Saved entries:

____

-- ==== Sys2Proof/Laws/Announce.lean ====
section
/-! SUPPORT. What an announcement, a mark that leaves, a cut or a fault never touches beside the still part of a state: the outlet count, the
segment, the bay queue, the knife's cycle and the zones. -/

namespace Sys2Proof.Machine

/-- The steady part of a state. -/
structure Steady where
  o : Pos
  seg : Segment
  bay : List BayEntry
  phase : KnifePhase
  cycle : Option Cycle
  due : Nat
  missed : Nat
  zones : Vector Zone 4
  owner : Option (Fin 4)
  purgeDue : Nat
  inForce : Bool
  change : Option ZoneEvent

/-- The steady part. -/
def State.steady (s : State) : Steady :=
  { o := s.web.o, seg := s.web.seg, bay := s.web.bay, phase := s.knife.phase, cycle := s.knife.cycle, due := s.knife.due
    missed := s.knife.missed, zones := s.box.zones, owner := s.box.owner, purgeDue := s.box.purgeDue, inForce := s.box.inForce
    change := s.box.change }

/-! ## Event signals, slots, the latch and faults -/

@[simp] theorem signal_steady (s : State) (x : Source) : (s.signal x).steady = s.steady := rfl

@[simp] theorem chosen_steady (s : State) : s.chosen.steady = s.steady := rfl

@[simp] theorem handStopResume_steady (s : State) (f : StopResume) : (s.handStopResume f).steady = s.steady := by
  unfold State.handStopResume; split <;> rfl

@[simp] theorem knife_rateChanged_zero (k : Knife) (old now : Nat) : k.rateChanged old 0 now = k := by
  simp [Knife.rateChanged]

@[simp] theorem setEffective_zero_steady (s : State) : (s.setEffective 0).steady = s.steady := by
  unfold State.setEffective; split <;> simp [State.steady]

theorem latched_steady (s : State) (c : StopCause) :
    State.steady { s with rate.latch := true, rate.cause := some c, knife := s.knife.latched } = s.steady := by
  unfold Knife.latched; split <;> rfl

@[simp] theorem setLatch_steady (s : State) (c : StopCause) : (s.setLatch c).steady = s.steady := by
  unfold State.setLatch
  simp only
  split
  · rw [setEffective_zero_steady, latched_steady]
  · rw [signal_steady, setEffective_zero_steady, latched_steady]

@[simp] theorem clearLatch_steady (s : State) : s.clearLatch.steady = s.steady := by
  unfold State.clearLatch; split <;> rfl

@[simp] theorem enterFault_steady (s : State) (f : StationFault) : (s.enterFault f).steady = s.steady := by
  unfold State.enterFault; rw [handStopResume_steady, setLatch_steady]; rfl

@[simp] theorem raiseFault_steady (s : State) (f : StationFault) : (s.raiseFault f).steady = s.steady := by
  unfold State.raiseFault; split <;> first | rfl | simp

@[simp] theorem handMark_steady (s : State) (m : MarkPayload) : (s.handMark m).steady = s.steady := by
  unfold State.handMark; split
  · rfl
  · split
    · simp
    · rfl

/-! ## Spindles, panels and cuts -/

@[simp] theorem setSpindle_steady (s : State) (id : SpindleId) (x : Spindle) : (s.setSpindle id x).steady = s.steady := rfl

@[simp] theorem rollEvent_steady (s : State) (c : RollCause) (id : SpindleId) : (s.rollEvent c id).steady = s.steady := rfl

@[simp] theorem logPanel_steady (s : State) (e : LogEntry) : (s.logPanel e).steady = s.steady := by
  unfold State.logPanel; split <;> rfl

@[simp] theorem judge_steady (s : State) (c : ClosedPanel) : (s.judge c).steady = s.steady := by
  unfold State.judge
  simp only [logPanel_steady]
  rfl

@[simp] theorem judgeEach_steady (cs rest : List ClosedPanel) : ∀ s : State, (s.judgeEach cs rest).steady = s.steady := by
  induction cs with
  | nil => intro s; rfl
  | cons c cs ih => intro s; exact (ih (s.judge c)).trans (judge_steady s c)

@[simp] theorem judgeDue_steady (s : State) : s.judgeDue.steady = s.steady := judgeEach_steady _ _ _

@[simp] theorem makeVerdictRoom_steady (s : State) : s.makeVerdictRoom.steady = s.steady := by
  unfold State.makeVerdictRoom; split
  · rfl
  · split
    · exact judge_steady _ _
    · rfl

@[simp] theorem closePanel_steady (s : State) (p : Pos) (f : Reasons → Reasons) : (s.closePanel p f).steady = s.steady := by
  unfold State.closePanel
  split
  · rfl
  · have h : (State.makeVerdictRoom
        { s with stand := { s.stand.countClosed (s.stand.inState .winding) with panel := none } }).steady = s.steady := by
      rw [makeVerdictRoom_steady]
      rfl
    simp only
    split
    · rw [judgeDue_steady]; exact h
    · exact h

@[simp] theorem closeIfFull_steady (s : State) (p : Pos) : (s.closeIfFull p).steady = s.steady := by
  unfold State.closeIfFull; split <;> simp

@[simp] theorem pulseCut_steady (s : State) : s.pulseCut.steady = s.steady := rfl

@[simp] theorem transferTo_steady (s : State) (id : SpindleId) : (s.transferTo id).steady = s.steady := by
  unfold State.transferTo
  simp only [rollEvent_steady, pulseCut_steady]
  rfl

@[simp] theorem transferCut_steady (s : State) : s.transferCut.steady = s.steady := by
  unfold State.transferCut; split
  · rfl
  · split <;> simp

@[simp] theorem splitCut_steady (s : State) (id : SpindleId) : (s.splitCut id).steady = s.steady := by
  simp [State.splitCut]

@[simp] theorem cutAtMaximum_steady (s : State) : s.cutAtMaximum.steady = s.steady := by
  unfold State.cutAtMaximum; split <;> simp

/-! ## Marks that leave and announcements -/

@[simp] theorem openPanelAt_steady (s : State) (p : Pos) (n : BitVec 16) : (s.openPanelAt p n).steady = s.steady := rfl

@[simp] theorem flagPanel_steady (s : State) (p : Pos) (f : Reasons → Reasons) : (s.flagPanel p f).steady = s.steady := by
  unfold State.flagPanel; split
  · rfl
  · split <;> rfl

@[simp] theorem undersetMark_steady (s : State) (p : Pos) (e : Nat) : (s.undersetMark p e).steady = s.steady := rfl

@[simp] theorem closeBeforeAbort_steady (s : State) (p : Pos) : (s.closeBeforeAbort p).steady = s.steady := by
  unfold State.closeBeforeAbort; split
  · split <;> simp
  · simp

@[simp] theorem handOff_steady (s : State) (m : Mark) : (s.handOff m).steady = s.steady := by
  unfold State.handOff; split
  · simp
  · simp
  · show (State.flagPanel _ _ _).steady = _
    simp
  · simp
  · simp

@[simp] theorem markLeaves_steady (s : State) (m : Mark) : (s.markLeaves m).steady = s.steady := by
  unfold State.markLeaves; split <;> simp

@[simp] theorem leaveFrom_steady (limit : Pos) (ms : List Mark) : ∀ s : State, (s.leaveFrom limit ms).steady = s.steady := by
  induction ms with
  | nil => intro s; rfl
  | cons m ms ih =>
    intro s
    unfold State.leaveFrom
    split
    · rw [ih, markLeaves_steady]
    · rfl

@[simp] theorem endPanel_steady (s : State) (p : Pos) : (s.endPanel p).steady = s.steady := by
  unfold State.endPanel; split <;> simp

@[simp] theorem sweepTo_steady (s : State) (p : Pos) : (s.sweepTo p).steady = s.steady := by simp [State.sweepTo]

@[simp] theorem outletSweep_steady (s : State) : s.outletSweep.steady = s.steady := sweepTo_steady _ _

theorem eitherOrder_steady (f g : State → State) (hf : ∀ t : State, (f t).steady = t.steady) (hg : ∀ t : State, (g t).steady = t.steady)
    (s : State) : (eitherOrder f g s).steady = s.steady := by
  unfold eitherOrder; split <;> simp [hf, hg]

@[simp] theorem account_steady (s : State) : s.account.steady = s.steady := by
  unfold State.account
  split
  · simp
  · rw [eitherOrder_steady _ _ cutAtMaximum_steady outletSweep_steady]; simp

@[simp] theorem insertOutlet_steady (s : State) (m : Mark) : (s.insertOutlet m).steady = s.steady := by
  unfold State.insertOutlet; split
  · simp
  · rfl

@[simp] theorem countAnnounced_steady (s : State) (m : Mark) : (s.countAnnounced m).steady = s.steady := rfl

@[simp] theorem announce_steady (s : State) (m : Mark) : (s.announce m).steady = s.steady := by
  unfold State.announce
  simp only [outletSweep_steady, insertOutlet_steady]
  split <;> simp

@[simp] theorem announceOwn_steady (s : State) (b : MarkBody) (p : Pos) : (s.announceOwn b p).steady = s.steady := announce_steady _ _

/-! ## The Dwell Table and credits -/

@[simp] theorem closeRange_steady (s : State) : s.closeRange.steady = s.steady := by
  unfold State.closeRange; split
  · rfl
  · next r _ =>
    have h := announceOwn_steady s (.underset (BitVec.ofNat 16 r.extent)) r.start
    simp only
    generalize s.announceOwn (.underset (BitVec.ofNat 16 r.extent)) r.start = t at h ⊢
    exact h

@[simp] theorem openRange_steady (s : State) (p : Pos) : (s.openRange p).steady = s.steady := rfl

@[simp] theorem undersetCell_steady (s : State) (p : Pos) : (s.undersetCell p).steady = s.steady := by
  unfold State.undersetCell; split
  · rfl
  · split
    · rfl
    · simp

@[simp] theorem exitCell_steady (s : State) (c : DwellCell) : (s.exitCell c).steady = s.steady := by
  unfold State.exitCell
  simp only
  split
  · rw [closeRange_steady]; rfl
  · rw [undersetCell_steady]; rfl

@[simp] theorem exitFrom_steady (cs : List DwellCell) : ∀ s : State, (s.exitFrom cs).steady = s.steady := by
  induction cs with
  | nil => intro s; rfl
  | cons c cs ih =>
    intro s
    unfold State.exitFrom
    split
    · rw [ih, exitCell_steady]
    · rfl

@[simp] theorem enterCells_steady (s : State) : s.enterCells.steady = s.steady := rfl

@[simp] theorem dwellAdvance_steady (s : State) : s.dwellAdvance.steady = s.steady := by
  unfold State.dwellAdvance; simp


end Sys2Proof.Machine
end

____

Required work ::
A word-for-word copy of the lines above from the one with "unfold Knife.latched; split <;> rfl" through the one with "[signal_steady, setEffective_zero_steady, latched_steady]", inclusive, is the only output wanted.

Output of the task ::
  unfold Knife.latched; split <;> rfl

@[simp] theorem setLatch_steady (s : State) (c : StopCause) : (s.setLatch c).steady = s.steady := by
  unfold State.setLatch
  simp only
  split
  · rw [setEffective_zero_steady, latched_steady]
  · rw [signal_steady, setEffective_zero_steady, latched_steady]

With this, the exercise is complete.